(Information supplied)

/-- TICKET: the Operator's half-ticket is read (R481). -/
def execTicket (half : HalfTicket) (s : State) : Res :=
  .next (operatorCmd 6 0 (fun t =>
    t.modSec (fun x => { x with arrived := x.arrived ++ [(half, t.chairHalf, viaCommand)] })) s)

/-- A half-ticket arrives on VL7 at a half: forwarded to the chair, kept by a half in SPLIT without heartbeats. An
Operator's is accepted there only in SPLIT (R481, R484). -/
def execCustodianHalfTicket (half srcPart : Nat) (ht : HalfTicket) (s : State) : Res :=
  let split := (s.half half).chair = .split
  let own := split && !((s.half 0).peerHb && (s.half 1).peerHb)
  if !s.on || s.fenced half || !(ht.party = 2 || (ht.party = 1 && split)) then .next s
  else
    let holder := if own then half else s.chairHalf
    .next (s.modSec (fun x => { x with arrived := x.arrived ++ [(ht, holder, srcPart % 65536)] }))

/-- A half-ticket refused before it is pending. -/
def refuseArrived (ht : HalfTicket) (h src code : Nat) (s : State) : State :=
  let t : Ticket := { body := ht.body, digest := ticketDigest ht.body, half := h, cust := ht.party = 2, custPart := src }
  let old := s.sec
  let s := endTicket t code s
  -- a ticket pending under the same digest stays
  endTicketCmd src code (s.modSec (fun x => { x with pend := old.pend, paired := old.paired }))

/-- A half-ticket is verified (steps 1 and 2), and paired where the other party's is there. -/
def takeHalfTicket (ht : HalfTicket) (h src : Nat) (s : State) : State :=
  let d := ticketDigest ht.body
  match partyKeys s ht.body ht.party with
  | none => refuseArrived ht h src 0x09 s
  | some k =>
    if !signedBy k ht then refuseArrived ht h src 0x01 s
    else
      let have_ := findTicket s h d
      if have_ = none ∧ (s.sec.pend.filter (fun t => t.half = h)).length ≥ 4 then refuseArrived ht h src 0x08 s
      else
        let t := have_.getD { body := ht.body, digest := d, half := h }
        if (if ht.party = 1 then t.oper else t.cust) then endTicketCmd src 0 s
        else
          let t := if ht.party = 1 then { t with oper := true, operHt := some ht }
            else { t with cust := true, custHt := some ht, custPart := src }
          let s := s.modSec (fun x => { x with
            pend := (if have_ = none then x.pend ++ [t]
              else x.pend.map (fun y => if y.half = h && y.digest = d then t else y))
            paired := if t.oper && t.cust then x.paired ++ [(h, d)] else x.paired })
          let s := makeRecord h 0x10 0xFF (payTicket ht.party (ht.body.action % 256) ht.body.seq d) s
          endTicketCmd src 0 s

/-- The verification of the oldest arrived half-ticket ends. -/
def execHalfTicketVerified (s : State) : Res :=
  match s.sec.arrived with
  | [] => .next s
  | (ht, h, src) :: rest =>
    let s := s.modSec (fun x => { x with arrived := rest })
    let s := takeHalfTicket ht h src s
    .next (sendPaired (s.sec.paired.length + 1) s)

/-- The other party's half-ticket did not arrive within 60 s. -/
def execTicketTimeout (digest : BitVec 384) (s : State) : Res :=
  match s.sec.pend.find? (fun t => t.digest = digest && !(t.oper && t.cust)) with
  | none => .next s
  | some t => .next (endTicket t 0x06 s)

/-- The ticket that the other half holds for its verdict. -/
def sentTicket (s : State) : Option Ticket :=
  match s.sec.paired with
  | (h, d) :: _ => (findTicket s h d).bind (fun t => if t.sent then some t else none)
  | [] => none

/-- Step 4: the other half verifies and checks, and answers. -/
def execPeerTicketCheck (s : State) : Res :=
  let s := sendPaired (s.sec.paired.length + 1) s
  match sentTicket s with
  | none => .next s
  | some t =>
    let p := 1 - t.half
    let x := s.half p
    if t.peerSays.isSome || decide (x.bootStage < 2) || x.romReject || !x.peerHb then .next s
    else
      let code := if fourSigned s t then ticketCode s p t else 0x01
      .next (s.modSec (fun y => { y with pend := y.pend.map (fun z =>
        if z.half = t.half && z.digest = t.digest then { z with peerSays := some code } else z) }))

/-- Step 5: the verdict arrives. -/
def execPeerVerdict (s : State) : Res :=
  match sentTicket s with
  | none => .next s
  | some t => match t.peerSays with
    | none => .next s
    | some v =>
      let s := if v = 0 then applyTicket t false s else endTicket t (if v = 1 then 0x01 else 0x07) s
      .next (sendPaired (s.sec.paired.length + 1) s)

/-- No verdict within 1 s. -/
def execPeerVerdictTimeout (s : State) : Res :=
  match sentTicket s with
  | none => .next s
  | some t =>
    let s := endTicket t 0x07 s
    .next (sendPaired (s.sec.paired.length + 1) s)

/-- RELOCK (R486): level 0 at once. -/
def execRelock (s : State) : Res := .next (setLevel 0 0 s)

/-! ### Attestation (R476 to R478) -/

/-- Measurements of both halves. -/
def allMeas (s : State) : List (BitVec 384) := (List.range 8).map (fun i => s.meas (i / 4) (i % 4))

/-- CDI of the alias keys in force. -/
def aliasCdi (s : State) : BitVec 384 := ((s.half s.chairHalf).aliasKeys).getD 0

/-- The berth layout as measurement block 9 hashes it: the record's part-wide fields and entries in the form of a LAYOUT
payload. -/
def layoutBytes (s : State) : List Byte :=
  let t := s.trec
  let mask := t.layouts.foldl (fun n p => n + 2 ^ p.1) 0
  leBytes 1 t.moor0 ++ leBytes 1 t.moor1 ++ leBytes 2 t.crustSplit ++ leBytes 2 t.crumbSplit ++ leBytes 2 0 ++
    leBytes 4 mask ++ leBytes 4 0 ++
    t.layouts.flatMap (fun p =>
      let e := p.2
      leBytes 32 e.cores.toNat ++ leBytes 2 e.shareMin ++ leBytes 2 e.shareMax ++ leBytes 2 e.ration ++ leBytes 2 e.harbour0 ++
        leBytes 2 e.harbour1 ++ leBytes 2 0 ++ (List.range 7).flatMap (fun k => leBytes 4 (e.quotas.getD k 0)) ++
        leBytes 4 e.parkRes ++ leBytes 4 e.qbase ++ leBytes 4 e.qcount ++ leBytes 2 e.sbase ++ leBytes 2 e.scount ++
        leBytes 2 e.vbase ++ leBytes 2 e.vcount ++ leBytes 2 e.templates ++ leBytes 2 e.reqSlots ++
        leBytes 1 (boolNat e.configured) ++ leBytes 31 0)

/-- SEC_DEBUG (Table 20.11). -/
def secDebug (s : State) : Nat := s.sec.level + s.sec.debugBerths.toNat * 2 ^ 32

/-- Measurement block i, 1..10 (Table 20.3). -/
def measBlock (s : State) (i : Nat) : List Byte :=
  if 1 ≤ i ∧ i ≤ 8 then leBytes 48 (s.meas ((i - 1) / 4) ((i - 1) % 4)).toNat
  else if i = 9 then leBytes 48 (Config.sha384 (layoutBytes s)).toNat ++ leBytes 8 s.sec.seq
  else if i = 10 then leBytes 8 (secDebug s)
  else []

/-- What the spec names of a response's content: the Ed25519 chain, measurement blocks. -/
def spdmContent (s : State) (r : SpdmReq) : List Byte :=
  let chain := Config.certChain 0 (aliasCdi s) (allMeas s)
  match r with
  | .getDigests => leBytes 48 (Config.sha384 chain).toNat
  | .getCertificate _ off len => (chain.drop off).take len
  | .challenge _ _ => leBytes 48 (Config.sha384 chain).toNat
  | .getMeasurements b _ _ => if b = 0xFF then (List.range 10).flatMap (fun i => measBlock s (i + 1)) else measBlock s b
  | _ => []

/-- The response to a request carries an Ed25519 signature (R478). -/
def spdmSigned (seen : List SpdmReq) (r : SpdmReq) : Bool :=
  let ready := seen.contains .getVersion && seen.contains .getCapabilities && seen.contains .negotiateAlgorithms
  match r with
  | .challenge slot _ => ready && slot = 0
  | .getMeasurements b signed _ => ready && signed && (decide (b ≤ 10) || b = 0xFF)
  | _ => false

/-- An SPDM request through the DOE mailbox (R477). -/
def execSpdmRequest (r : SpdmReq) (s : State) : Res :=
  if !s.linkUp then .next s
  else
    let seen := s.sec.spdmSeen
    let c := spdmContent s r
    let hash := if spdmSigned seen r then some (Config.sha384 (Config.spdmTranscript seen r c)) else none
    let s := s.modSec (fun x => { x with lastHash := hash, spdmSeen := if r = .getVersion then [r] else seen ++ [r] })
    .next (s.emit (.doe (Config.spdmResponse seen r c)))

/-- An SPDM 1.2 ERROR response (notes/assumptions/10.md). -/
def spdmError (code : Nat) : List Byte := [0x12, 0x7F, BitVec.ofNat 8 code, 0]

/-- GET_MLDSA_CERT: a part of the ML-DSA-65 chain, at most 4,096 bytes. -/
def execGetMldsaCert (offset length : Nat) (s : State) : Res :=
  if !s.linkUp then .next s
  else
    let s := s.modSec (fun x => { x with lastHash := none })
    .next (s.emit (.doe (if length > 4096 then spdmError 1
      else ((Config.certChain 1 (aliasCdi s) (allMeas s)).drop offset).take length)))

/-- SIGN_TRANSCRIPT: directly after a signed response, else UnexpectedRequest. -/
def execSignTranscript (s : State) : Res :=
  if !s.linkUp then .next s
  else
    let a := match s.sec.lastHash with
      | some h => Config.mlSign (aliasCdi s) (ascii "xzl-spdm") h
      | none => spdmError 4
    .next ((s.modSec (fun x => { x with lastHash := none })).emit (.doe a))

end Sys2Proof.Machine
end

(End Information supplied)

● **Task**:
Copy every line of the records above that contains "findTicket".

● **Result for this exercise**:
      let have_ := findTicket s h d
  | (h, d) :: _ => (findTicket s h d).bind (fun t => if t.sent then some t else none)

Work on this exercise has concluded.